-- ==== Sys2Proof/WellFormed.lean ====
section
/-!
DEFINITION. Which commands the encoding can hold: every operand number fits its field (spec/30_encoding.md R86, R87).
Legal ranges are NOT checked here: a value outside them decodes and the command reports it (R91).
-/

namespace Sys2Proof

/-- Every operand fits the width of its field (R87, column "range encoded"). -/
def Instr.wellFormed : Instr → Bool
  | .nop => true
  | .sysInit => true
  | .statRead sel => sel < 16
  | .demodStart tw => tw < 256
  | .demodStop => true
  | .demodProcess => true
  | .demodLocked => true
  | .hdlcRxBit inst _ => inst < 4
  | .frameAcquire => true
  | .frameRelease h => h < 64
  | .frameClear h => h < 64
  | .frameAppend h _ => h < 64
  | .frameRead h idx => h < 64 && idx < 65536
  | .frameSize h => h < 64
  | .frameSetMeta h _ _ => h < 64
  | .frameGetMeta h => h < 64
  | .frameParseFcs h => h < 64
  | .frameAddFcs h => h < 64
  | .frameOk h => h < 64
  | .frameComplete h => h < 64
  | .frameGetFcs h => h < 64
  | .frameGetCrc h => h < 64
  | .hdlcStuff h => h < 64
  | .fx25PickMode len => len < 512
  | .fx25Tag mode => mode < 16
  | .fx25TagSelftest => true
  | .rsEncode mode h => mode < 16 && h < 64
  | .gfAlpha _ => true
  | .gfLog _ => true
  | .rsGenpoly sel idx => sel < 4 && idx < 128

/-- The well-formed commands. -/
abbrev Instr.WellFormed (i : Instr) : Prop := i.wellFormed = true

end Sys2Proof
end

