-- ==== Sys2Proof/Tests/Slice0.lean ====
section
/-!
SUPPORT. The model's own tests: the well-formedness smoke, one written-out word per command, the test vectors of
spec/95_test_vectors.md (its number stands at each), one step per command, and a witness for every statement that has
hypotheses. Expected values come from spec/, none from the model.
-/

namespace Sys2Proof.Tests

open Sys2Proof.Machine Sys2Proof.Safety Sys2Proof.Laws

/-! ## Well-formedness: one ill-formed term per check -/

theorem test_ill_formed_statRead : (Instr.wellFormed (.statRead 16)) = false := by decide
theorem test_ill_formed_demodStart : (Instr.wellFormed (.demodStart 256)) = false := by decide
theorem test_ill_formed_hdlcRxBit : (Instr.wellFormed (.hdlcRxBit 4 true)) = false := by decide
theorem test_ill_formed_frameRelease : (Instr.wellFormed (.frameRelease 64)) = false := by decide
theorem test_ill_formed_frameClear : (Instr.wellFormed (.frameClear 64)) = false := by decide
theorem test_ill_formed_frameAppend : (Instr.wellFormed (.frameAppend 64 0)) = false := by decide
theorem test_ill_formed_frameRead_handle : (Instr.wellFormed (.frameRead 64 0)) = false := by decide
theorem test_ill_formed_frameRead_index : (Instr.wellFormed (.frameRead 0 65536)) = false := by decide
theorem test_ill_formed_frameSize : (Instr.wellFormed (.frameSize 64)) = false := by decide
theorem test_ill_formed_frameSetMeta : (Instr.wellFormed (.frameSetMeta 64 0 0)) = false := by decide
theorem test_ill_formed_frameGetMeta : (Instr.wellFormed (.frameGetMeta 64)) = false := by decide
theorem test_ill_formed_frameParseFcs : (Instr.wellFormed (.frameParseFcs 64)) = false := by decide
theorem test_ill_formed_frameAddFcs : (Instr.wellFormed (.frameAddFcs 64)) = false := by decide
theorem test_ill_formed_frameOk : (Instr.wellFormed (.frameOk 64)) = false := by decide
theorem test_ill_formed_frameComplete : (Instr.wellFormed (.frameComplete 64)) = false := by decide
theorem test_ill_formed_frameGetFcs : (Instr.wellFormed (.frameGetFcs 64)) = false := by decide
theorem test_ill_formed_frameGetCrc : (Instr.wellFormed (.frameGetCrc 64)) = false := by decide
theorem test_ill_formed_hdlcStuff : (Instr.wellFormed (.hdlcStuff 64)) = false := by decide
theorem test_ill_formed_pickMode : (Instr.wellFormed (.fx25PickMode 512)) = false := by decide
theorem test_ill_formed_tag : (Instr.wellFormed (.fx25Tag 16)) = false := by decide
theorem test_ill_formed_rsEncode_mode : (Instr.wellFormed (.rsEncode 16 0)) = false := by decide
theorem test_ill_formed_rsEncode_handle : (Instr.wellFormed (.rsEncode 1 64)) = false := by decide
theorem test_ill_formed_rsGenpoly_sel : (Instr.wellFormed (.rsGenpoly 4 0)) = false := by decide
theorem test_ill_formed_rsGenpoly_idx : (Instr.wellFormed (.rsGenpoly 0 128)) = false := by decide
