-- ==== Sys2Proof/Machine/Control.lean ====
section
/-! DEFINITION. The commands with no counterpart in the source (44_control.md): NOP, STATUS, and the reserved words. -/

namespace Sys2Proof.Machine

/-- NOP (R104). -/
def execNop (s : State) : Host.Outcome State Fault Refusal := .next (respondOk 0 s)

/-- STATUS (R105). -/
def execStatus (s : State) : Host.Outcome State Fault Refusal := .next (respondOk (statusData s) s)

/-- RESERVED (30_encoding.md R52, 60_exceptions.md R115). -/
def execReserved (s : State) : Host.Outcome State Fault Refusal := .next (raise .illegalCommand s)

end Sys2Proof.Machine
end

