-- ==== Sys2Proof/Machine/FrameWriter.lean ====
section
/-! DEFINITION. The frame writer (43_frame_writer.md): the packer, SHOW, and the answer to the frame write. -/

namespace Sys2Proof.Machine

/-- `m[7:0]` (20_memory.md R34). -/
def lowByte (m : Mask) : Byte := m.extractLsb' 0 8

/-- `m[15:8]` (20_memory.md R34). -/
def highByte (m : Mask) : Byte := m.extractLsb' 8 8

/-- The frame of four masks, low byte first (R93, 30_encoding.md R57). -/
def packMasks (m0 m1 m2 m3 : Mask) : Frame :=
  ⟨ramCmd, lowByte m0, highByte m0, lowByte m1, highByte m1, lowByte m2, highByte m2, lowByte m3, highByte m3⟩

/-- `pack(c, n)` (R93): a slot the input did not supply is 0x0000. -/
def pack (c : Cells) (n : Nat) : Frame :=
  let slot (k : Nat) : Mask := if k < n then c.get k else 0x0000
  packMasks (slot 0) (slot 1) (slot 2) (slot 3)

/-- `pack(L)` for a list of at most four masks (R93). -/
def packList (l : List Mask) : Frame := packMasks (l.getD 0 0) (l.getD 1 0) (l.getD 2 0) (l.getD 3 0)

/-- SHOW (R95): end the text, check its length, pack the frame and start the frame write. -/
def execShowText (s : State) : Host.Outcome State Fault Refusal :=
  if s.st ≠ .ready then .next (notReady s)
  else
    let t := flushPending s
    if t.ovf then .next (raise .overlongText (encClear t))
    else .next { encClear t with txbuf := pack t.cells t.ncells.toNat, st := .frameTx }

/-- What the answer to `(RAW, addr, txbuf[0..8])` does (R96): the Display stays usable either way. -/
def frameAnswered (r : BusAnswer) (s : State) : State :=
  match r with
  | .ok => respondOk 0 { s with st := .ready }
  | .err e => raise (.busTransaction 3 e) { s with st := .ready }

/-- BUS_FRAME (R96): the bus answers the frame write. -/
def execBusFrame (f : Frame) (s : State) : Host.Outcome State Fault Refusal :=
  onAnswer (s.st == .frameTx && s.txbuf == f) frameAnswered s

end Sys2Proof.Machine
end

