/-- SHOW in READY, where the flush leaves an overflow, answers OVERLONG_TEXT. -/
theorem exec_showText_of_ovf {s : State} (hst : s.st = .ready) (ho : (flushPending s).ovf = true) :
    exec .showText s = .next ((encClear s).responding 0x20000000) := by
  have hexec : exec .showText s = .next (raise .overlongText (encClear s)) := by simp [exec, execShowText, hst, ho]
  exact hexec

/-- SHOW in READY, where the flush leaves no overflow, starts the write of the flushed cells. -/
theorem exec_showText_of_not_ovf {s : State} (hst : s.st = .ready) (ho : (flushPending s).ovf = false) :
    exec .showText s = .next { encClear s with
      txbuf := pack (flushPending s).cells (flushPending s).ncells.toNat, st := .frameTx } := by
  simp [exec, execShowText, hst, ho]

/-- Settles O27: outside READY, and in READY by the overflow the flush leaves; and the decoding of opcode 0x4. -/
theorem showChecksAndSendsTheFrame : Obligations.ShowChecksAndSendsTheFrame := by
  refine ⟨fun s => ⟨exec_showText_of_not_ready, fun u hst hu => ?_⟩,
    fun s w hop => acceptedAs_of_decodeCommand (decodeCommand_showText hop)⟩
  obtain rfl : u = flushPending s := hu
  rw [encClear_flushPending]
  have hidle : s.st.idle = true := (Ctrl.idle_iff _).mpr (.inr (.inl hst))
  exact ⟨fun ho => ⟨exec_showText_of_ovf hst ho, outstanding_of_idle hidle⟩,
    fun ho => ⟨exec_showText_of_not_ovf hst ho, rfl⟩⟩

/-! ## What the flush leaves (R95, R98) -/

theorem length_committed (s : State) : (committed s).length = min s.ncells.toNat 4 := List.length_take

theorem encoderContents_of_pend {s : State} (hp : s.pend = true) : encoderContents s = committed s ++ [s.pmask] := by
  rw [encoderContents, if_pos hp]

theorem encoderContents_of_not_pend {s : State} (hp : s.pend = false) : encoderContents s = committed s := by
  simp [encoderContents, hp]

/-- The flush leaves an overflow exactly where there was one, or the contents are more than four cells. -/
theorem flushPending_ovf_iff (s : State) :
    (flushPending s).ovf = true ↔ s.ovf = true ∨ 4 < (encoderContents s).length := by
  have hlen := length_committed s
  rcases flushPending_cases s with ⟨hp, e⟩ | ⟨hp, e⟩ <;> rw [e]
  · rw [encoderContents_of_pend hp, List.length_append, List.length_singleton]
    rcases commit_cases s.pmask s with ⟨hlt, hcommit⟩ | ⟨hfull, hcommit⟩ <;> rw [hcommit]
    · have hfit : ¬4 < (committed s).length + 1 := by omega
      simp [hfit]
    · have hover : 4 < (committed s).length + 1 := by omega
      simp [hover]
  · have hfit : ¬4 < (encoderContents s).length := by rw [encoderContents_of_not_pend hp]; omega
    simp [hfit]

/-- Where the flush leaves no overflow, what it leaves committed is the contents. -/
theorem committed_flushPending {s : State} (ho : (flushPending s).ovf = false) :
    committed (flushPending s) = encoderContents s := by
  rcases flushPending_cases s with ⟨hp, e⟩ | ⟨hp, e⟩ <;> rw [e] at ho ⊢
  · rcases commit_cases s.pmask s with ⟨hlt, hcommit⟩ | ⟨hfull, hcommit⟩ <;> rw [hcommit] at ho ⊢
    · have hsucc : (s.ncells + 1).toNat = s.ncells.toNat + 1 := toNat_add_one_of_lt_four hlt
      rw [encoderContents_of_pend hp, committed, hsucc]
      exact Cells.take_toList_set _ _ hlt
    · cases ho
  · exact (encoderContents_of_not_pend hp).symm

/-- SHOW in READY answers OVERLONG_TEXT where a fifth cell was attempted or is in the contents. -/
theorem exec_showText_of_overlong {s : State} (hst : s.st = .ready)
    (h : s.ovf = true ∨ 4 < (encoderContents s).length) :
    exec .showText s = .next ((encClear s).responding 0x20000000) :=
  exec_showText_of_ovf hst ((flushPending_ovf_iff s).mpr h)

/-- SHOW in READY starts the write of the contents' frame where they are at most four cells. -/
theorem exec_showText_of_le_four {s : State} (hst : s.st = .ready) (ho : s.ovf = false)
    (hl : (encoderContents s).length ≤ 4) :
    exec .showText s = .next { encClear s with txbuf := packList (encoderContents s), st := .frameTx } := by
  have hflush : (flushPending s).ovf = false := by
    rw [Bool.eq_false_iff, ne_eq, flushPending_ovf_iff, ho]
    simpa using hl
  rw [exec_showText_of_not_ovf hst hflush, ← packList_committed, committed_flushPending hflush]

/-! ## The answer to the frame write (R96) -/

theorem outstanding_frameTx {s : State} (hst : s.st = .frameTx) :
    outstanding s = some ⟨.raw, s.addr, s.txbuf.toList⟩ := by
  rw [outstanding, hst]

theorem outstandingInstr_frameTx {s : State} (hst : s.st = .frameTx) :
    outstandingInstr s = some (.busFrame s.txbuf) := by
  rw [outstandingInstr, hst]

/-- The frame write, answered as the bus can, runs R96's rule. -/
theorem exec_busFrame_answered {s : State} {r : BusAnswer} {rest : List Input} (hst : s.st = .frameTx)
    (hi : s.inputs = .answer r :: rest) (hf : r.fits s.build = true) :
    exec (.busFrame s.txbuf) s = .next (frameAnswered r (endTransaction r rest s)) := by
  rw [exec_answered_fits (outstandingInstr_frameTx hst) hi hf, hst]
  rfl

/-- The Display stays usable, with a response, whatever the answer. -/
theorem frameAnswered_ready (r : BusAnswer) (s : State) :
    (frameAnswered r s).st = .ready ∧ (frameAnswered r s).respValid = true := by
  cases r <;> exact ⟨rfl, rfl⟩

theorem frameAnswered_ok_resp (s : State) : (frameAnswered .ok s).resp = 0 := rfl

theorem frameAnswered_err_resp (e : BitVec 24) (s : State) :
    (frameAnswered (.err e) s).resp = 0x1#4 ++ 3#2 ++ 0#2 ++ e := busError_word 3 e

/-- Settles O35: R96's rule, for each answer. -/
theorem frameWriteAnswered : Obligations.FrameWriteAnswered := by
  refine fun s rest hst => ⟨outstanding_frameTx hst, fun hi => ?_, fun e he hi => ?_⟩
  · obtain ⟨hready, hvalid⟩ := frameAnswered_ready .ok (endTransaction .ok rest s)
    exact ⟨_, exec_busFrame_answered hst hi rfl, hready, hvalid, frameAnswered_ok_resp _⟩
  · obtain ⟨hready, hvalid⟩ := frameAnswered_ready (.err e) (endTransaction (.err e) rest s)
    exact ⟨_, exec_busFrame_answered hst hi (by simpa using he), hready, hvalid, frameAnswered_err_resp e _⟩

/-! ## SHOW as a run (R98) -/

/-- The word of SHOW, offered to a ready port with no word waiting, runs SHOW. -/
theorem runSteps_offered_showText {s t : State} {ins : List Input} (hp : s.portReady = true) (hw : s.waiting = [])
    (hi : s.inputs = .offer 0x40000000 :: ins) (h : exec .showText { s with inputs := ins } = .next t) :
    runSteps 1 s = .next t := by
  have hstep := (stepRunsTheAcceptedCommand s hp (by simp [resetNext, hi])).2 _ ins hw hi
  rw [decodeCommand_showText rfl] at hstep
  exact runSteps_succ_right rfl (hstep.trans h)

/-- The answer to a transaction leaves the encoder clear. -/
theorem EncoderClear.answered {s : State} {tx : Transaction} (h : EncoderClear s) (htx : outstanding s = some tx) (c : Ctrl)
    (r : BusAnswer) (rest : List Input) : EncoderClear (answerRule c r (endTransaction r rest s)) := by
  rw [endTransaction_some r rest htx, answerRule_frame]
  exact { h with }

──────────

### What is required
Precisely reproduce the lines of the entries, beginning at the first and ending at the one containing "well-formed commands. -/". Add nothing.

### Solution for this task
-- ==== Sys2Proof/WellFormed.lean ====
section
/-!
DEFINITION. Which commands the encoding can hold: every operand number fits its field (spec/30_encoding.md R86, R87).
Legal ranges are NOT checked here: a value outside them decodes and the command reports it (R91).
-/

namespace Sys2Proof

/-- Every operand fits the width of its field (R87, column "range encoded"). -/
def Instr.wellFormed : Instr → Bool
  | .nop => true
  | .sysInit => true
  | .statRead sel => sel < 16
  | .demodStart tw => tw < 256
  | .demodStop => true
  | .demodProcess => true
  | .demodLocked => true
  | .hdlcRxBit inst _ => inst < 4
  | .frameAcquire => true
  | .frameRelease h => h < 64
  | .frameClear h => h < 64
  | .frameAppend h _ => h < 64
  | .frameRead h idx => h < 64 && idx < 65536
  | .frameSize h => h < 64
  | .frameSetMeta h _ _ => h < 64
  | .frameGetMeta h => h < 64
  | .frameParseFcs h => h < 64
  | .frameAddFcs h => h < 64
  | .frameOk h => h < 64
  | .frameComplete h => h < 64
  | .frameGetFcs h => h < 64
  | .frameGetCrc h => h < 64
  | .hdlcStuff h => h < 64
  | .fx25PickMode len => len < 512
  | .fx25Tag mode => mode < 16
  | .fx25TagSelftest => true
  | .rsEncode mode h => mode < 16 && h < 64
  | .gfAlpha _ => true
  | .gfLog _ => true
  | .rsGenpoly sel idx => sel < 4 && idx < 128

/-- The well-formed commands. -/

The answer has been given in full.